In tense Baghdad, meanwhile, drive-by gunmen targeting streams of Shiite Muslim pilgrims killed three people and wounded five in Sunni areas of the city, police reported.
Devout Shiites headed south to the holy city of Karbala for a religious holiday, a pilgrimage that authorities feared would present "soft" targets in the continuing Sunni-Shiite violence roiling Iraq.
At least seven people were reported killed in scattered violence in and near Baghdad.
A standoff between the Shiite majority and Sunni minority underlies the political impasse blocking formation of a new government of national unity here.
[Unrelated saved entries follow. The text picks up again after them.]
/-! ### The commands -/

/-- Settles O33, command by command. -/
theorem pacerCommands : Obligations.PacerCommands := by
  unfold Obligations.PacerCommands
  refine ⟨?start, ?walk, ?skip, ?drain, ?stop⟩
  case start =>
    intro s n r i p q hrun hcalm h hp hidle hread hq hwalk
    have hbegun := coreStep_begun s n.val p q
    have hstream : s.streamBegun n.val p q = s.begun n.val p q := if_neg (by simp [hwalk])
    obtain ⟨hstate, hmode⟩ := begun_shown s n.val p (q := q) (hq ▸ stream_credits r _)
    have hdone := coreStep_finish (s := s.begun n.val p q) (n := n.val) (r := r) (i := i) (by rw [hbegun.core]; exact h.1)
      (by rw [take_op h.2.1]; decide)
    rw [hbegun.core] at hdone
    have hstat : (s.keep ((s.begun n.val p q).finish n.val i)).reg (pacerStat n.val p) = (s.begun n.val p q).reg (pacerStat n.val p) :=
      (State.keep_reg s _ _).trans (hdone.regs _ (pacerStat_ne_coreReg n.val p))
    have hall := hbegun.then (hdone.mono (m := [.regs, .cores]) (hg := fun _ => .inr))
    have hstep := hall.keep
    have heq : pacerStart n {} s = (s.begun n.val p q).finish n.val i := by
      rw [pacerStart_idle h hp hidle hread hq, hstream, if_neg (by rw [hstate]; decide)]
    refine ⟨_, exec_live (c := .pacerStart n {}) hrun hcalm rfl heq hall.only, ?_, ?_, (fld_of_reg hstat _ _).trans hstate, (fld_of_reg hstat _ _).trans hmode, ?_, hstep.others, hstep.only, hstep.regs⟩
    · rw [hstep.core]; exact pacer_withPacer _ _ _
    · rw [hstep.core]
    · rw [hstep.core]
  case walk =>
    intro s s' n r i p q hrun hcalm h hp hidle hread hq hwalk hlatched hon hkept hspk
    have hdone := coreStep_finish hkept (i := i) (by rw [take_op h.2.1]; decide)
    have heq : pacerStart n {} s = s'.finish n.val i := by
      rw [pacerStart_idle h hp hidle hread hq, State.streamBegun, if_pos hwalk, hlatched, if_neg hon]
    have hlive := live_calm s (pacerStart n {}) hrun hcalm (by rw [heq]; exact (hdone.only .spk (by decide)).trans hspk)
    rw [heq] at hlive
    refine ⟨_, congrArg Host.Outcome.next hlive, ?_, ?_, fun a h1 h2 h3 h4 => ?_⟩
    · exact (congrArg (fun c : Core => c.pacer p) hdone.core :)
    · exact (congrArg Core.run hdone.core :)
    · have := hdone.only a (by simp [h1, h2])
      cases a <;> first | exact this | contradiction
  case skip =>
    intro s n r i p k f q hrun h hp hq hload hk hf hring hstream hstarted hnodup hready hfilling
    have hskip := coreStep_skip r.ctx hq.symm hload hnodup hready
    obtain ⟨hpacer, hkept, hmem⟩ := skipped_core s n.val p f k hq
    rw [← hskip.core] at hpacer hkept hmem
    have hdone := coreStep_finish (hkept.trans h.1) (i := i) (by rw [take_op h.2.1]; decide)
    have hall : (List.range k).all (fun j => (q.skipped f k).slotGone (f + j)) = true := by
      refine List.all_eq_true.2 fun j hj => slotGone_skipped hnodup hstarted hfilling (List.mem_range.1 hj)
    have hfilter : (List.range k).filter (fun j => q.ready.contains (f + j)) = List.range k :=
      List.filter_eq_self.2 fun j hj => List.contains_iff_mem.2 (hready j (List.mem_range.1 hj))
    have heq : pacerSkip n {} s =
        ((List.range k).foldl (fun s j => s.pacerAdvance n.val r.ctx p (f + j)) s).finish n.val i := by
      refine (runCmd_takes h _).trans ?_
      simp only [← hp, ← hq, ← hk, ← hf, if_neg (show ¬ (q.n < k ∨ q.slotsAll < f + k) by omega), hfilter, hpacer, hall, if_true]
    have hstep := (hskip.then (hdone.mono (m := [.regs, .cores]) (hg := fun _ => .inr))).keep
    refine ⟨_, exec_gated (c := .pacerSkip n {}) hrun rfl heq, ?_, ?_, ?_, hstep.others, hstep.only, hstep.regs⟩
    · rw [hstep.core]; exact hpacer
    · rw [hstep.core]
    · rw [hstep.core]; exact hmem
  case drain =>
    intro s n r i hrun h hidle
    have hstep := (coreStep_finish h.1 (by rw [take_op h.2.1]; decide)).keep
    exact ⟨_, exec_takes hrun h rfl (if_pos hidle), hstep.becomes, hstep.only, hstep.regs⟩
  case stop =>
    intro s n r i p q hrun h hp hq hfits
    obtain ⟨c, hfill, hpacers, hkept, hbytes⟩ := stopFilling_shown q.filling hq.symm hfits (isPacerReg n.val p)
    have hidle := coreStep_pacerIdle (q.filling.foldl (fun s f => s.freedSlot n.val p q f.no) s) n.val p (f := isPacerReg n.val p)
      (fun _ => .inl)
    rw [hfill.core] at hidle
    have hdone := coreStep_finish (r := r) (i := i) (by rw [hidle.core]; exact hkept.trans h.1) (by rw [take_op h.2.1]; decide)
    rw [hidle.core] at hdone
    have heq : pacerStop n {} s = ((q.filling.foldl (fun s f => s.freedSlot n.val p q f.no) s).pacerIdle n.val p).finish n.val i := by
      refine (runCmd_takes h _).trans ?_
      simp only [← hp, ← hq, State.freedSlot]
    have hstep := ((hfill.mono (m := [.regs, .cores, .free])).then hidle |>.then
      (hdone.mono (m := [.regs, .cores]) (hg := fun _ => .inr))).keep
    refine ⟨_, exec_gated (c := .pacerStop n {}) hrun rfl heq, ?_, ?_, ?_, fun b hb => ?_, hstep.others, hstep.only, hstep.regs⟩
    · rw [hstep.core]; exact pacer_withPacer c p {}
    · exact (fld_of_reg (hdone.regs _ (pacerStat_ne_coreReg n.val p)) _ _).trans (pacerIdle_state _ _ _)
    · rw [hstep.core]
    · rw [hstep.core]; exact hbytes b hb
An all-party meeting was scheduled for later today to try to move those negotiations forward.
The joint U.S.-Iraqi air assault Thursday focused on a 10-by-10-mile area some 60 miles north of Baghdad and northeast of the city of Samarra, where an insurgent bombing on Feb. 22 badly damaged a major Shiite shrine, an attack that ignited days of sectarian bloodshed across Iraq in which more than 500 people died.
Fifty U.S. transport and attack helicopters ferried in and gave cover to some 1,500 U.S. and Iraqi troops taking part in Operation Swarmer — units of the 101st Airborne Division and the Iraqi 4th Division.
This morning, Loomis said, the forces "continue to move" through the area. "Approximately 40 suspected insurgents were detained without resistance," he said. "Tactical interviews began immediately, and 10 detainees have been released."
The sweep also uncovered six weapons caches, the U.S. military spokesman said.
The operation was aimed at disrupting "terrorist activity in and around Samarra, Adwar and Salahuddin province," he said, an area that was a stronghold of Sunni support for Saddam Hussein's ousted Baathist party regime.